Edible Pepper Garden. Rosalind Creasy
Cherry’
Serrano
‘Thai Dragon’
‘Thai Hot’
‘Variegata’
‘Yellow
Ornamental’
how to grow peppers
Peppers are substantial plants and many, including the New Mexico types and bells, need sturdy supports or they tend to fall over in the wind. A path between rows gives access to the plants for weeding, maintenance, and harvesting.
Like every gardener, I must admit I succumb now and then to impulse buying at the nursery. However, like most gardeners who have spent much time growing peppers, I have learned the hard way that my most successful pepper plantings result from planning and doing my homework. So, before I (or you) touch shovel to soil, here are two critical questions that need to be answered:
1. Where is the best place in the yard for my peppers?
2. What are the best pepper varieties for my climate?
When you have the answers to these two questions, you are well on your way to growing a bounty of beautiful peppers.
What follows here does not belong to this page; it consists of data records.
/-- Try to place a request in a step: its part, and the state with its units listed. A speculating request whose draft model is
further behind than the rows left in a draft pass feeds what fits of it and takes no part in the target pass: its tokens then do not
depend on its batch-mates (R271; log entry 170). -/
def place (s : State) (x : Instance) (l : List StepSeq) (k : Nat) : Option StepSeq × State :=
  match tget s.requests k with
  | none => (none, s)
  | some r =>
    let room := x.stepTokens - targetRows l
    let droom := x.stepTokens - draftRows l
    let groups := (l.map fun q => s.adapterKey q.req).dedup
    if x.maxSeqs ≤ l.length ∨ room = 0 ∨ (256 ≤ groups.length ∧ groups.contains (s.adapterKey k) = false) then (none, s)
    else
      let len := r.len
      let behind := len - 1 - r.fedDraft
      let d0 := if r.spec then Nat.min x.maxDraft (x.maxLen - len) else 0
      let ready := !r.spec || decide (behind + 1 ≤ droom)
      let fill := if r.spec && r.generated != 0 then len - 1 - r.fed else len - r.fed
      let q : StepSeq :=
        if r.decodes then
          { req := k, kind := if r.spec then 2 else 1, first := len - 1, count := if ready then d0 + 1 else 0,
            drafts := if ready then d0 else 0, catchUp := if r.spec then Nat.min behind droom else 0, listed := [], drafted := [] }
        else
          { req := k, kind := 0, first := r.fed, count := Nat.min fill room, drafts := 0, catchUp := 0, listed := [],
            drafted := [] }
      if room < q.count ∨ (q.count = 0 ∧ q.catchUp = 0) then (none, s)
      else
        let more := ceilDiv (q.first + q.count) 16 - r.units.length
        let t := s.listUnits k more
        if t.1 then
          let now := (tget t.2.requests k).map (·.units)
          (some { q with listed := if q.kind = 2 then (now.getD []).drop r.units.length else [] }, t.2)
        else (none, if (tget t.2.requests k).any fun y => y.state == .preempted && r.state != .preempted then t.2 else s)

/-- The state of a request that has been placed (Table 10-4). -/
def placedState (r : Request) : ReqState := if r.decodes then .decode else .prefill

/-- One request at a step boundary: placed if it fits; a decoding one whose ring has no room is HELD (R277). -/
def fillOne (st : State × List StepSeq) (i k : Nat) : State × List StepSeq :=
  let s := st.1
  match tget s.instances i, tget s.requests k with
  | some x, some r =>
    if r.state = .held then st
    else if r.decodes && !s.ringRoom r.ring then (s.setReq k { r with state := .held }, st.2)
    else
      let gone := fun (t : State) (p : StepSeq) => (tget t.requests p.req).any fun y => y.state == .preempted
      match s.place x st.2 k with
      | (some q, t) =>
        let t1 := t.modReq k fun y => { y with state := placedState y }
        (t1, (st.2.filter fun p => !gone t1 p) ++ [q])
      | (none, t) => (t, st.2.filter fun p => !gone t p)
  | _, _ => st

/-- Best-effort requests that found no place: a running one is preempted, a queued one is told its place (R283). -/
def overload (s : State) (order : List Nat) (placed : List StepSeq) : State :=
  let waits := order.filter fun k => !(placed.any fun q => q.req == k) && (tget s.requests k).any fun r => !r.critical
  let s1 := waits.foldl (fun (s : State) k =>
    if (tget s.requests k).any fun r => r.state == .prefill || r.state == .decode then s.preemptReq k else s) s
  let queued := waits.filter fun k => (tget s1.requests k).any fun r => r.state == .queued
  queued.zipIdx.foldl (fun (s : State) p =>
    match tget s.requests p.1 with
    | none => s
    | some r =>
      let pos := p.2 + 1
      if r.lastPosition ≠ 0 ∧ r.lastPosition ≤ 2 * pos then s
      else
        let wrote := s.ringRoom r.ring
        let r1 := { r with
          wasDeferred := true, lastPosition := if wrote then pos else r.lastPosition, deferrals := if wrote then satAdd 16 r.deferrals 1 else r.deferrals }
        (s.setReq p.1 r1).ringNotice r1 .deferred pos) s1

/-! ### Passes (R268, R269) -/

end State

/-- One row of a step table. -/
structure StepRow where
  req : Nat
  kind : Nat
  pos : Nat
  tok : Nat
  out : Bool
  deriving DecidableEq, Repr

namespace State

/-- The rows of a pass, in step order: draft pass `j`, or the target's. -/
def passRows (s : State) (l : List StepSeq) (draft : Option Nat) : List StepRow :=
  l.flatMap fun q =>
    match tget s.requests q.req with
    | none => []
    | some r =>
      let tok := fun (p : Nat) => if p < r.len then r.tokens.getD p 0 else (q.drafted.getD (p - r.len) (0, 0)).1
      match draft with
      | some j =>
        (if j = 0 then (List.range q.catchUp).map fun n =>
          ({ req := q.req, kind := 3, pos := r.fedDraft + n, tok := tok (r.fedDraft + n), out := false } : StepRow) else []) ++
        (if j < q.drafts then
          [{ req := q.req, kind := 3, pos := r.len - 1 + j, tok := tok (r.len - 1 + j), out := true }] else [])
      | none => (List.range q.count).map fun n =>
          { req := q.req, kind := q.kind, pos := q.first + n, tok := tok (q.first + n),
            out := q.kind != 0 || q.first + n + 1 == r.len }

/-- The rows in table order: by adapter, no adapter first (R270). -/
def tableRows (s : State) (l : List StepSeq) (draft : Option Nat) : List StepRow :=
  sortBy (fun a b => s.adapterKey a.req ≤ s.adapterKey b.req) (s.passRows l draft)

/-- The segments of some rows: adapter group, first row, rows. -/
def segments (s : State) (rows : List StepRow) : List (Nat × Nat × Nat) :=
  ((rows.map fun w => s.adapterKey w.req).dedup.map fun g =>
    (g, rows.findIdx fun w => s.adapterKey w.req == g, (rows.filter fun w => s.adapterKey w.req == g).length))

/-- The offsets of a step table's parts: rows, segments, outputs (R269). -/
def tableParts (rows segs : Nat) : Nat × Nat × Nat :=
  let sg := roundUp (64 + 48 * rows) 64
  (64, sg, roundUp (sg + 16 * segs) 64)

/-- A step table (R269, Tables 10-5 and 10-6). -/
def stepTable (s : State) (x : Instance) (draft : Option Nat) : List Byte :=
  let rows := s.tableRows x.seqs draft
  let segs := s.segments rows
  let parts := tableParts rows.length segs.length
  let outs := rows.filter (·.out)
  let head := leBytes 8 x.pass.toNat ++ leBytes 4 x.stepNumber.toNat ++ leBytes 4 rows.length ++ leBytes 2 segs.length ++
    leBytes 2 outs.length ++ leBytes 1 (b2n draft.isSome) ++ leBytes 1 (draft.getD 0) ++ leBytes 4 parts.1 ++
    leBytes 4 parts.2.1 ++ leBytes 4 parts.2.2
  let row := fun (p : StepRow × Nat) =>
    let w := p.1
    let before := ((rows.take p.2).filter (·.out)).length
    match tget s.requests w.req with
    | none => zeros 48
    | some r =>
      leBytes 2 w.req ++ leBytes 1 w.kind ++ leBytes 1 (b2n w.out) ++ leBytes 4 w.pos ++ leBytes 4 w.tok ++
      leBytes 2 (if w.out then before else 0xFFFF) ++
      leBytes 2 (segs.findIdx fun g => g.1 == s.adapterKey w.req) ++ leBytes 8 (x.listAddr r.slot) ++
      leBytes 8 (gen w.pos r.seed % 2 ^ 64) ++ leBytes 4 r.temperature ++ zeros 12
  let seg := fun (g : Nat × Nat × Nat) =>
    match (if g.1 = 0 then none else tget s.adapters (g.1 - 1)) with
    | some y =>
      let at_ := match tget s.hotset y.entry with
        | some e => e.ptn * 2 ^ 48 + e.first * 65536
        | none => 0
      leBytes 8 at_ ++ leBytes 2 g.2.1 ++ leBytes 2 g.2.2 ++ leBytes 2 y.rank ++ zeros 2
    | none => leBytes 8 0 ++ leBytes 2 g.2.1 ++ leBytes 2 g.2.2 ++ leBytes 2 0 ++ zeros 2
  slice head 0 64 ++ slice (rows.zipIdx.flatMap row) 0 (parts.2.1 - 64) ++ slice (segs.flatMap seg) 0 (parts.2.2 - parts.2.1)

/-- Which draft pass the instance's step is in; none for its target pass. -/
def passDraft (x : Instance) : Option Nat := if x.passIndex < x.drafts then some x.passIndex else none

/-- The context that a pass runs. -/
def passCtx (x : Instance) : Nat := if (passDraft x).isSome then x.draft.getD x.target else x.target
Planning Your Pepper Garden
Peppers are tender perennial plants, and only a few varieties have the slightest tolerance for frost. Consequently, most gardeners grow them as warm-weather annuals. They need warmth and sunshine and good soil drainage. Find a place in your garden with at least 8 hours of sunlight a day (except in extremely hot areas, where afternoon or some filtered shade is best). Then test the soil to make sure it drains well. Many of the diseases that affect peppers are caused by poor soil drainage because peppers are quite susceptible to root rot. If you think you might have a problem, the section “Preparing New Garden Beds and Adding Soil Amendments” on page 19 gives information on testing your soil for drainage.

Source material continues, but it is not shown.